Pietro - Il y a une cinquième maladie. Celle qui touche la société.
La société est malade. On a eu beaucoup de mal à
classer Qohélet politiquement. Est-il conservateur, réactionnaire,
anarchiste ? À mon avis, la solution est de concilier ces apparentes
contradictions et de le considérer comme un conservateur anarchiste
(comme l'a été É. Cioran). Jesús - Exactement, et là, non seulement sur la question du pouvoir mais par exemple sur la question de l'injustice, il est non seulement clair que pour lui il n'y a pas de justice mais il n'est pas possible de refaire ou de restaurer une justice quelconque. Il constate que vraiment ce n'est pas ça. Il n'y a rien à faire pour que ce ne soit pas ça. Cela est absolument évident. Pietro - Il semble faire référence au chapitre IV, verset 13, à un coup d'état ! Un enfant pauvre et sage prend le pouvoir.
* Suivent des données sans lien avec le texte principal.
/-- The harvest engine beside its registers (chapter 6). -/
structure Harvest where
  /-- last SEQ of a SYNC, HSEQ of the next harvest (R139) -/
  seq : Nat := 15
  hseq : Nat := 0
  /-- slots since the last one that carried a coarse harvest (R140) -/
  since : Nat := 0
  /-- phase-0 periods since the boundary that began the slot -/
  slotP : Nat := 0
  /-- ONESHOT requests that wait, by kind (R141) -/
  oneV : Bool := false
  oneC : Bool := false
  oneT : Bool := false
  /-- a failed C1 or C2 asks for an early VC (R154) -/
  early : Bool := false
  /-- harvests in progress -/
  captures : List Capture := []
  /-- a T harvest is due; T harvests in a row far from every limit (R143) -/
  tDue : Bool := false
  farRun : Nat := 0
  /-- records that wait for their plausibility check -/
  checks : List Record := []
  /-- latest values that records carried, as CELLV shows them without FREEZE: precise, coarse and status (R151) -/
  vp : List Nat := []
  vc : List Nat := []
  vs : List Nat := []
  /-- TB3 ns of the aperture of the latest V or VC record, and of the latest valid code per cell -/
  vAt : Nat := 0
  /-- string current of that record; TB3 ns of the latest T harvest -/
  vI : Int := 0
  tAt : Option Nat := none
  seenAt : List (Nat × Nat) := []
  /-- first failures that await their second attempt: check (1–4) × 1000 + index; consecutive passes per lasting check; lasting checks found, by index -/
  pend : List Nat := []
  passes : List (Nat × Nat) := []
  bad : List Nat := []
  /-- checks (bits 0–3 for C1–C4) that failed at their latest evaluation -/
  failNow : Nat := 0
  /-- second failures of the record under evaluation whose reactions are due: check, index, difference -/
  verdicts : List (Nat × Nat × Int) := []
  /-- first attempts of LOOP_BYPASS (R158): cells beyond the comparator thresholds, 1000 for a node's CAUSE -/
  bypass1 : List Nat := []
  deriving DecidableEq, Repr

/-- Balancing beside its registers (chapter 7). -/
structure Bal where
  /-- BAL_STAT replies awaited by a plan, and by a stop (with nodes stopped once again) -/
  planWait : Option (List Nat) := none
  stopWait : List Nat := []
  stopAgain : List Nat := []
  /-- the latest plan: the timers in s of each node's cells (R166, Table 17-3) -/
  plan : List (Nat × List Nat) := []
  /-- ONTIME last read of each cell in ms, nodes enumerated since their last read (R169) -/
  onMs : List (Nat × Nat) := []
  renewed : Nat := 0
  /-- nodes with RUNNING ≠ 0 at the last read -/
  running : Nat := 0
  /-- nodes UNSUSPENDED once (R172) -/
  unsusp : Nat := 0
  /-- on-time read while the cell had no valid precise code, in ms per cell: its charge is reported with the next read that finds one -/
  bled : List (Nat × Nat) := []
  /-- a node given up unconfirmed by the stop under way (R173) -/
  stopLost : Bool := false
  /-- configured nodes that have not confirmed RUNNING = 0 since the last stop (R259) -/
  running0 : List Nat := []
  /-- a plan is due when the sequence under way, or the HOLD, ends (Table 7-3) -/
  replanDue : Bool := false
  deriving DecidableEq, Repr

/-- The gate edges of one leg in a period, in units of 156.25 ps from the phase-0 boundary (R181 to R184). -/
structure Leg where
  /-- the high side conducts through the period (R184 step 1) -/
  held : Bool := false
  /-- the high side has an ON edge in the period (R184 step 3), ON and the on-time of R181 -/
  pulsed : Bool := false
  on : Int := 0
  tOn : Nat := 0
  /-- intervals of the period in which the leg is on its high and on its low side, dead times counted to the side that turns on (Table 8-3) -/
  high : List (Int × Int) := []
  low : List (Int × Int) := []
  deriving DecidableEq, Repr

/-- A phase controller beside its registers (chapter 8) and its inner instance's freeze (R219). -/
structure Phase where
  /-- command in force (uQ1.15), and those delivered for the next period start and for t_c -/
  u : Nat := 0
  uStart : Option Nat := none
  uCentre : Option Nat := none
  /-- starts switching at its next period boundary -/
  starting : Bool := false
  /-- new interleaving offset and switching period, to be taken at the next period boundary (R186); change of offset in force -/
  newOffset : Option (Nat × Nat) := none
  delta : Int := 0
  /-- switching period in force in CD0 clocks (R178), 0 before the first period -/
  per : Nat := 0
  /-- the two legs in the period (R181) -/
  legA : Leg := {}
  legB : Leg := {}
  /-- start and centre t_c of the period in units, after the phase-0 boundary it belongs to; gate edges before it that may still blank (R188) -/
  pStart : Int := 0
  tC : Int := 0
  past : List Int := []
  /-- periods for which a leg has been held on since its last refresh (R184) -/
  refreshCnt : Nat := 0
  /-- residual of energising operation (R196) -/
  residual : Nat := 0
  /-- trips of the period (R189): bit 0 by the positive, bit 1 by the negative comparator; consecutive tripped periods -/
  cbc : Nat := 0
  tripRun : Nat := 0
  /-- shed ramp period m of step 2 of Table 8-4 -/
  shedM : Option Nat := none
  /-- a cancelled shed ramps the share back (R201) -/
  shedBack : Bool := false
  /-- periods for which the instance stays frozen (R219) -/
  freeze : Nat := 0
  /-- window of M1: excluded, sum of T·v_L, current at its start and last current (2^-16 A) -/
  excluded : Bool := true
  sumVt : Int := 0
  iFirst : Option Int := none
  iLast : Int := 0
  iStart : Int := 0
  /-- commands not ready in a row (Table 17-5 code 0x06) -/
  lateRun : Nat := 0
  deriving DecidableEq, Repr

/-- The power stage beside its registers (chapter 8). -/
structure Pwm where
  phases : List (Nat × Phase) := []
  /-- the gates stop at the next phase-0 boundary, and what follows -/
  stopNext : Bool := false
  /-- offsets are to be spread anew at the next phase-0 boundary -/
  respread : Bool := false
  /-- CD0 clocks for which the shed condition has held since the first sample that met it; burst condition likewise -/
  shedLow : Option Nat := none
  burstLow : Option Nat := none
  /-- burst: periods left of the burst or the off interval, I_dem at its start -/
  burstLeft : Nat := 0
  burstOff : Nat := 0
  /-- a burst ends, or begins, at the next phase-0 boundary (R197) -/
  burstExit : Bool := false
  burstStart : Bool := false
  /-- I_dem of the last outer sample (2^-16 A) -/
  iDem : Int := 0
  /-- interlock asked for (taken at the next phase-0 boundary) -/
  lockNext : Bool := false
  /-- phase-0 period count (R76, Table 6-4), TB3 ns of the last phase-0 boundary -/
  p0 : Nat := 0
  p0At : Nat := 0
  /-- phase-0 periods since OUTER_DIV last ended -/
  outerCnt : Nat := 0
  deriving DecidableEq, Repr

/-- The loop engine beside its registers (chapter 9). Signals are sQ15.16. -/
structure Loop where
  /-- r_eff of instances 16 to 18 (R220) -/
  rEff : List (Nat × Int) := []
  /-- references that start their ramp from the measured value at the next evaluation -/
  rampFrom : List Nat := []
  /-- presets to an output, taken at the next evaluation (R221) -/
  presets : List (Nat × Int) := []
  /-- histories of instances 22 and 23 (R215) -/
  e1 : List (Nat × Int) := []
  e2 : List (Nat × Int) := []
  o1 : List (Nat × Int) := []
  o2 : List (Nat × Int) := []
  /-- measurements of the latest outer sample -/
  vStr : Int := 0
  vBus : Int := 0
  /-- i_cmd and the error of instance 16 at the latest outer sample -/
  iCmd : Int := 0
  e16 : Int := 0
  /-- i_set at HOLD entry (R59) -/
  held : Int := 0
  /-- CD0 clocks since the ramp start of an SRD (R337) -/
  srdClocks : Option Nat := none
  /-- the conflict was raised at this sample -/
  conflict : Bool := false
  /-- plausibility windows: consecutive passes per model, phase of the M1 check -/
  passes : List (Nat × Nat) := []
  /-- sums of M2 and M3 over the window, periods summed, exclusion -/
  sumBus : Int := 0
  sumStr : Int := 0
  excluded : Bool := true
  deriving DecidableEq, Repr

/-- A coil driver of X12 (R234, R235). -/
structure Coil where
  /-- 0 off, 1 pull-in, 2 hold, 3 released for 100 ms before the second attempt -/
  phase : Nat := 0
  /-- closes tried of the present close -/
  attempt : Nat := 0
  /-- the close waits for VCOIL (R234) -/
  waiting : Bool := false
  /-- an open feedback is awaited; second reading under way -/
  opening : Bool := false
  reread : Bool := false
  /-- switched off by over-current until energised anew (R514) -/
  tripped : Bool := false
  /-- hold duty in 1/65536 (R234) -/
  duty : Nat := 0
  deriving DecidableEq, Repr

/-- How a start abort ends (R242, Table 10-3). -/
inductive AbortEnd
  | retry | standby
  deriving DecidableEq, Repr
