-- ==== Sys2Proof/Machine/ImpedOps.lean ====
section
/-!
DEFINITION. The correlation of impedance runs (R256 to R259), result sets (R260) and internal temperatures (R261, R262), as operations in
exact integer arithmetic over the codes.
-/
namespace Sys2Proof.Machine
open Sys2Proof

/-- The tones of the run. -/
def State.tones (s : State) : List Nat := List.range (s.capRd F.IMPED_CFG_K)

/-- W of the run. -/
def State.winSlots (s : State) : Nat := s.capRd F.IMPED_WIN_W

/-- cos and −sin of the phase of m cycles per w slots at slot n, in 2^−30. -/
def refWave (w m n : Nat) : Int × Int :=
  let x : Int := (m * n % max w 1 * 2 ^ 32 / max w 1 : Nat)
  (sinTurn (x + 2 ^ 30), -sinTurn x)

/-- One sample added to an accumulator (R256): the slot index n within its window. -/
def State.accAdd (s : State) (key n : Nat) (v : Int) : State :=
  let w := s.winSlots
  let old := mget [] s.imp.acc key
  let add := [1, v, n * v] ++ s.tones.flatMap fun k =>
    let (c, m) := refWave w (s.capRd (F.IMPED_TONE_M k)) n
    [v * c, v * m]
  { s with imp := { s.imp with acc := mset [] s.imp.acc key (if old.isEmpty then add else List.zipWith (· + ·) old add) } }

/-- The slot of the run that a record's aperture lies in; a launch may precede the boundary that begins its slot (R141). -/
def State.runSlot (s : State) (r : Record) : Nat :=
  let p := (r.period + 2 ^ 32 - s.imp.startP0) % 2 ^ 32
  let early := decide (s.capRd F.HARVEST_POINT_POINT * 5 / 2 < s.rd F.RING_TIME_APERTURE_C)
  (if early then p + 1 else p) / max (s.capRd F.HARVEST_CFG_DIV) 1

/-- The node of a record correlated (R257, R258): every cell of it with a valid code; the string current with the string's first node. -/
def State.correlate (s : State) (x : RunRecord) (n : Nat) : State :=
  let w := max s.winSlots 1
  let i := s.runSlot x.r
  if i / w = 0 then s
  else
    let s := if s.nodes.head? == some n then s.accAdd (i / w * 1024 + 1023) (i % w) x.r.iStr else s
    if x.unsusp.contains n || x.r.missing.testBit n then s
    else (List.range (s.cellsOf n)).foldl (fun s j =>
      let c := s.cellBase n + j
      let v := (x.r.vp[c]?).getD 0xFFFF
      if codeValid v then s.accAdd (i / w * 1024 + c) (i % w) v else s) s

/-- A record whose every node has been correlated leaves the queue; its ring entry is free unless its plausibility check still waits. -/
def State.recordDone (s : State) (x : RunRecord) : State :=
  let i := s.runSlot x.r / max s.winSlots 1
  let s := { s with imp := { s.imp with recs := s.imp.recs.filter fun y => y.r.eseq != x.r.eseq || y.r.ring != x.r.ring,
                                        ends := (s.imp.ends.filter (·.1 != i)) ++ [(i, (x.r.sec, x.r.ns, x.r.frac), x.r.broken || s.imp.ends.any fun e => e.1 == i && e.2.2)] } }
  if s.harv.checks.any fun y => y.ring == x.r.ring && y.eseq == x.r.eseq then s else s.consume x.r.ring x.r.eseq

/-! ## Results -/

/-- A phasor in W/2 × 2^30 units from an accumulator, the least-squares line removed in closed form (R256). -/
def phasor (w m : Nat) (a : List Int) (k : Nat) : Int × Int :=
  let g (i : Nat) : Int := (a[i]?).getD 0
  let d := 2 * g 2 - ((w : Int) - 1) * g 1
  let h : Int := (m * 2 ^ 31 / max w 1 : Nat)
  let q : Int := (w : Int) * w - 1
  (g (3 + 2 * k) + 2 ^ 30 * 3 * d / q, g (4 + 2 * k) - 2 ^ 30 * 3 * d * sinTurn (h + 2 ^ 30) / (q * sinTurn h))

/-- The phasors (X, I) of a cell and tone over the windows of a set used for the cell: those with W samples (R257). -/
def State.phasors (s : State) (wins : List Nat) (c k : Nat) : List ((Int × Int) × (Int × Int)) :=
  let w := s.winSlots
  let m := s.capRd (F.IMPED_TONE_M k)
  wins.filterMap fun r =>
    let a := mget [] s.imp.acc (r * 1024 + c)
    let b := mget [] s.imp.acc (r * 1024 + 1023)
    if a.head? == some (w : Int) && b.head? == some (w : Int) then some (phasor w m a k, phasor w m b k) else none

/-- The mean |I_r,k| of a set lies below MIN_I (R260, LOW_STIM). -/
def State.lowStim (s : State) (wins : List Nat) (k : Nat) : Bool :=
  let w := s.winSlots
  let l := wins.map fun r => phasor w (s.capRd (F.IMPED_TONE_M k)) (mget [] s.imp.acc (r * 1024 + 1023)) k
  let mags := (l.map fun (a, b) => isqrt (a * a + b * b).natAbs).foldl (· + ·) 0
  decide (2 * mags < s.capRd F.IMPED_LIM_MIN_I * 10 * w * 2 ^ 30 * l.length)

/-- 100 µV per mA in 0.01 µΩ. -/
def ohmScale : Int := 10 ^ 7

/-- The share of |Z| by which the arithmetic may err (R256). -/
def arithError (n : Nat) (z : Int) : Int := clampI (Config.corrError n) (-(z.natAbs * 7 / 100000 : Nat)) (z.natAbs * 7 / 100000 : Nat)

/-- Z_k and U_k of a cell over its windows (R256, R260), with its flags. -/
def State.toneOf (s : State) (wins : List Nat) (c k : Nat) : Tone :=
  let l := s.phasors wins c k
  let low := s.lowStim wins k
  let sus := s.barredCell c
  let bled := s.imp.bled.contains c
  let bit (b : Bool) (i : Nat) : Nat := if b then 2 ^ i else 0
  let base := bit low 2 + bit bled 3 + bit sus 4
  if l.isEmpty then { flags := 2 + base }
  else
    let den := isum (l.map fun (_, i) => i.1 * i.1 + i.2 * i.2)
    let i0 := s.free + 16 * c + 2 * k
    let re := if den = 0 then (Config.freeValue i0 : Int) else roundAway (isum (l.map fun (x, i) => x.1 * i.1 + x.2 * i.2) * ohmScale) den + arithError i0 (roundAway (isum (l.map fun (x, i) => x.1 * i.1 + x.2 * i.2) * ohmScale) den)
    let im := if den = 0 then (Config.freeValue (i0 + 1) : Int) else roundAway (isum (l.map fun (x, i) => x.2 * i.1 - x.1 * i.2) * ohmScale) den + arithError (i0 + 1) (roundAway (isum (l.map fun (x, i) => x.2 * i.1 - x.1 * i.2) * ohmScale) den)
    let n := l.length
    let devs := l.map fun (x, i) =>
      let d := i.1 * i.1 + i.2 * i.2
      let a := roundAway ((x.1 * i.1 + x.2 * i.2) * ohmScale * 256) d - 256 * re
      let b := roundAway ((x.2 * i.1 - x.1 * i.2) * ohmScale * 256) d - 256 * im
      a * a + b * b
    let u := if n < 2 then 0xFFFF else min 0xFFFF ((isqrtNear ((isum devs).natAbs / (n * (n - 1))) + 128) / 256)
    let sat := satSigned 32 re != re || satSigned 32 im != im
    { re := satSigned 32 re, im := satSigned 32 im, u := u, nwin := min n 255,
      flags := bit (!low && !sus && !sat) 0 + base + bit sat 5 + bit (n == 1) 6 }

/-- Whether the angle of (re, im), im ≥ 0, is at least m − 0.5 in 0.01°. -/
def angleAtLeast (re im : Int) (m : Nat) : Bool :=
  let b : Int := (2 * (m : Int) - 1) * 2 ^ 32 / 72000
  decide (sinTurn (b + 2 ^ 30) * im - sinTurn b * re ≥ 0)

/-- Binary search for the angle, k bits to try. -/
def angleFrom (re im : Int) : Nat → Nat → Nat
  | 0, m => m
  | k + 1, m => if m + 2 ^ k ≤ 18000 && angleAtLeast re im (m + 2 ^ k) then angleFrom re im k (m + 2 ^ k) else angleFrom re im k m

/-- atan2(im, re) in 0.01°, rounded (R261). -/
def angleOf (re im : Int) : Int := if im ≥ 0 then angleFrom re im 15 0 else -(angleFrom re (-im) 15 0 : Int)

/-- Linear interpolation between two points of TTAB. -/
def tabBetween (p0 t0 p1 t1 x : Int) : Int := if p1 > p0 then t0 + roundAway ((t1 - t0) * (x - p0)) (p1 - p0) else t0 + roundAway ((t1 - t0) * (p0 - x)) (p0 - p1)

/-- The temperature of a phase (R261) and whether it lies outside the table. -/
def State.tabTemp (s : State) (x : Int) : Int × Bool :=
  let n := s.capRd F.IMPED_TCFG_NPTS
  let p (i : Nat) : Int := signedOf 16 (s.capRd (F.IMPED_TTAB_PHASE i))
  let t (i : Nat) : Int := signedOf 16 (s.capRd (F.IMPED_TTAB_TEMP i))
  let inside (i : Nat) : Bool := decide (min (p i) (p (i + 1)) ≤ x) && decide (x ≤ max (p i) (p (i + 1)))
  match (List.range (n - 1)).find? inside with
  | some i => (tabBetween (p i) (t i) (p (i + 1)) (t (i + 1)) x, false)
  | none => (if (x - p 0).natAbs ≤ (x - p (n - 1)).natAbs then t 0 else t (n - 1), true)

/-- The internal temperature of a cell (R261, R262) with its TFLAGS. -/
def State.cellInternal (s : State) (c : Nat) (z : Tone) : Int × Nat :=
  if s.capRd F.IMPED_TCFG_T_EN = 0 || z.nwin = 0 then (noData, 0)
  else
    let (t, out) := s.tabTemp (angleOf z.re z.im)
    let z2 := (z.re * z.re + z.im * z.im).natAbs
    let pctMax := s.capRd F.IMPED_TCFG_U_MAX_PCT
    let sure := !z.flags.testBit 6 && decide (10000 * z.u * z.u ≤ pctMax * pctMax * z2)
    let sound := z.flags.testBit 0 && !z.flags.testBit 3 && !out
    let near := s.sensors (s.cellNode c).1
    let dis := !near.isEmpty && near.all fun x => decide ((x - t).natAbs > s.capRd F.IMPED_TCFG_T_DIFF_MAX * 10)
    let bit (b : Bool) (i : Nat) : Nat := if b then 2 ^ i else 0
    (t, bit (sound && sure) 0 + bit out 1 + bit dis 2 + bit (sound && !sure) 3)

/-- The bytes of a cell in a result entry. -/
def cellBytes (tones : List Tone) (temp : Int × Nat) : List Byte :=
  (tones.flatMap fun z => leI 4 z.re ++ leI 4 z.im ++ le 2 z.u ++ [byte z.flags, byte z.nwin]) ++ leI 2 temp.1 ++ [byte temp.2, 0]

/-- A frequency in µHz (R248). -/
def State.freqOf (s : State) (k : Nat) : Nat :=
  (roundAway (s.capRd (F.IMPED_TONE_M k) * 400000000000000 : Nat) (max (s.capRd F.PSTAGE_PERIOD_PER * s.runPeriods) 1 : Nat)).toNat

/-- The mean I_r,k of a set, real and imaginary, in mA (Table 11-4). -/
def State.meanPhasor (s : State) (wins : List Nat) (k : Nat) : Int × Int :=
  let w := s.winSlots
  let l := wins.map fun r => phasor w (s.capRd (F.IMPED_TONE_M k)) (mget [] s.imp.acc (r * 1024 + 1023)) k
  let den : Int := (w * max l.length 1 * 2 ^ 30 : Nat)
  (roundAway (2 * isum (l.map (·.1))) den, roundAway (2 * isum (l.map (·.2))) den)

/-- The result of one set (R260): what every cell gives, the entries, the registers, what the estimator takes. -/
def State.closeSet (s : State) (wins : List Nat) (disc : Nat) (last : Bool) : State :=
  let cells := s.cellList
  let tones := cells.map fun c => (c, s.tones.map fun k => s.toneOf wins c k)
  let ref := s.capRd F.IMPED_TCFG_REF_TONE
  let temps := tones.map fun (c, z) => (c, s.cellInternal c ((z[ref]?).getD {}))
  let shadow := s.rd F.IMPED_STATUS_STATE == 4 || s.rd F.PAIR_STATUS_ROLE == 2
  let sum := isum (wins.map fun r => ((mget [] s.imp.acc (r * 1024 + 1023))[1]?).getD 0)
  let mean := roundAway sum (100 * (max (s.winSlots * wins.length) 1 : Nat))
  let partSet := tones.any fun (_, z) => z.any fun x => x.nwin < wins.length
  let bit (b : Bool) (i : Nat) : Nat := if b then 2 ^ i else 0
  let lastWin := wins.foldl max 0
  let (sec, ns, frac) := match s.imp.ends.find? (·.1 == lastWin) with
    | some (_, t, _) => t
    | none => (0, 0, 0)
  let broken := s.imp.ends.any fun e => e.1 ≤ lastWin && e.2.2
  let head (n : Nat) : List Byte := le 2 s.imp.run ++ le 2 s.imp.set
    ++ [byte n, byte (s.cellsOf n), byte s.tones.length, byte (bit last 0 + bit shadow 1 + bit broken 2 + bit partSet 3)]
    ++ le 2 (frac / 2 ^ 32) ++ le 4 ns ++ le 6 sec ++ le 2 wins.length ++ le 2 disc ++ leI 2 mean ++ [0, 0, 0, 0, 0, 0]
    ++ s.tones.flatMap fun k => le 4 (s.freqOf k) ++ leI 4 (s.meanPhasor wins k).1 ++ leI 4 (s.meanPhasor wins k).2
  let body (n : Nat) : List Byte := (List.range (s.cellsOf n)).flatMap fun i =>
    let c := s.cellBase n + i
    cellBytes ((tones[c]?).elim [] (·.2)) ((temps[c]?).elim (noData, 0) (·.2))
  let entries := s.nodes.map fun n => head n ++ body n
  let s := entries.foldl (fun s e =>
    let (s, taken) := s.push 99 e false
    if taken then s else s.wrB F.IMPED_STATUS_ENTRY_LOST true) s
  let s := (List.range 512).foldl (fun (s : State) c => s.wrI (pairFld F.IMPED_TEMP_CELL_LO F.IMPED_TEMP_CELL_HI c) (match temps[c]? with
    | some (_, t, f) => if f.testBit 0 then t else noData
    | none => noData)) s
  let s := if temps.any fun ((_, _, f) : Nat × Int × Nat) => f.testBit 2 then s.raise 0x26 6 else s
  let latest := tones.flatMap fun (c, z) => z.zipIdx.map fun (x, k) => (8 * c + k, x)
  let s := { s with free := s.free + 16 * cells.length,
                    imp := { s.imp with latest := latest, set := (s.imp.set + 1) % 65536, closing := none,
                                        bled := if s.on F.BAL_CFG_IMP_YIELD then s.imp.bled else s.imp.bledNext, bledNext := [],
                                        ends := s.imp.ends.filter (·.1 > lastWin), acc := s.imp.acc.filter fun (key, _) => !wins.contains (key / 1024) },
                    est := { s.est with impEnd := some ((sec * 1000 + ns / 1000000 : Nat) : Int),
                                        impTemp := (temps.filter fun ((_, _, f) : Nat × Int × Nat) => f.testBit 0).map fun ((c, t, _) : Nat × Int × Nat) => (c, t) } }
  let s := ((s.wr F.IMPED_SEQ_RUN s.imp.run).wr F.IMPED_SEQ_SET (s.imp.set + 65535)).bump F.IMPED_SETS_SETS
  let k := s.rd F.LEARN_LCFG_RES_TONE
  let s := tones.foldl (fun s (c, z) => match z[k]? with
    | some x => if x.flags.testBit 0 && !x.flags.testBit 3 then s.learnRf c x.re else s
    | none => s) s
  let s := if s.rfMoved then s.journalBoth 2 else s
  (s.raise 0x26 1).mirror (.impedSet (latest.map fun (k, z) => (k, z.re, z.im)))

/-- A set that waits to be closed is closed; after an abort, what the open set holds is published as the last set (R255). -/
def State.closeWaiting (s : State) : State :=
  match s.imp.closing with
  | some (wins, disc, last) => s.closeSet wins disc (last || (s.imp.lastSet && s.imp.good.isEmpty))
  | none =>
    if s.imp.lastSet then
      let s' := { s with imp := { s.imp with lastSet := false, good := [], disc := 0 } }
      if s.imp.good.isEmpty then s' else s'.closeSet s.imp.good s.imp.disc true
    else s

/-- What is left of the run before: its sets closed, the ring entries of its records free (DESIGN CHOICE, notes/assumptions/38.md). -/
def State.clearRun (s : State) : State :=
  let s := s.closeWaiting.closeWaiting
  let l := s.imp.recs
  let s := { s with imp := { s.imp with recs := [], acc := [], ends := [], startWait := [], closeWait := [], on0 := [], bled := [], bledNext := [], win := 0, bad := false,
                                        good := [], disc := 0, set := 0, closing := none, lastSet := false, aborted := false } }
  l.foldl (fun (s : State) x => if s.harv.checks.any fun y => y.ring == x.r.ring && y.eseq == x.r.eseq then s else s.consume x.r.ring x.r.eseq) s

/-- FREQk: the frequencies in force (R248). -/
def State.showFreqs (s : State) : State :=
  (List.range 8).foldl (fun (s : State) k => s.wr (F.IMPED_FREQ_F k) (if k < s.capRd F.IMPED_CFG_K then s.freqOf k else 0)) s

end Sys2Proof.Machine
end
Il arrive à détrôner un roi vieux et insensé. L'enfant sort de prison. Il va régner, " mais ceux qui viennent après ne s'en réjouiront pas ". Jésus - C'est une sorte de toile de fond qu'on a donné
à ces textes. Ce n'est pas exclu mais c'est un principe beaucoup
plus large. Nous connaissons ce qu'il y a eu après mai 68
!
Après la Révolution française, vous avez fait quoi
? Napoléon ! Pietro - Il y a donc la maladie qui touche la société mais il y en a une 6ème encore plus radicale, c'est la maladie qui touche la vie même. Qohélet termine, au chapitre XI, par cette vision de la vieillesse qui ressemble à un château en ruine. Jesús - Oui, qu'est-elle ? C'est un très beau texte. Cela fait partie des gains incontournables de Qohélet. Si on résume un peu sa vision de la vie, pour lui, la mort vaut mieux que la vie. L'avorton vaut mieux que celui qui est né. Mieux encore que la mort , c'est le fait de ne pas avoir existé ! Comme ça, il ne voit pas tous les malheurs qui l'attendent en ce monde. Le problème, c'est que lorsqu'il dit cela, il est né. ! Pietro - Il y a une 7ème maladie qui est beaucoup plus radicale pour l'homme de la Bible, C'est la maladie théologique, la maladie qui touche Dieu lui-même. Le Dieu de Qohélet est un Deus absconditus. C'est peut-être l'endroit de la Bible où il est le plus caché. Jesús - Mais comme il y a toujours quelques petites phrases sur Dieu par ci, par là - qui peuvent être positives et qui souvent, me semble t-il, peuvent être des citations de la doctrine commune, de la pensée générale - il y a des gens qui disent que, chez Qohélet, cette maladie n'existe pas ! Mais Qohélet a une foi profonde ! Oui, mais dans le sens du creux. Oui, il ne nie pas que Dieu existe. Oui, mais il s'en fout. Cela ne sert strictement à rien Pietro - Il ne cite jamais le mot Yawhé. Jésus - C'est une caractéristique relativement compréhensible de la littérature de sagesse qui ne cite pas les particularités d'Israël. La littérature de sagesse, par principe, est beaucoup plus universelle. Elle ne parle ni de l'Alliance, ni de l'Exode. Elle parle de choses que tout le monde peut entendre. C'est pour ça que les deux livres qui ont le plus de succès aujourd'hui auprès des gens qui ne sont pas de la " tribu ", ce sont Qohélet et Job. Forcément. Pietro - A ce sujet, Bernanos disait : " On ne nourrit pas les perroquets
avec le vin parfumé aux aromates du Livre de Job et de l'Ecclésiaste.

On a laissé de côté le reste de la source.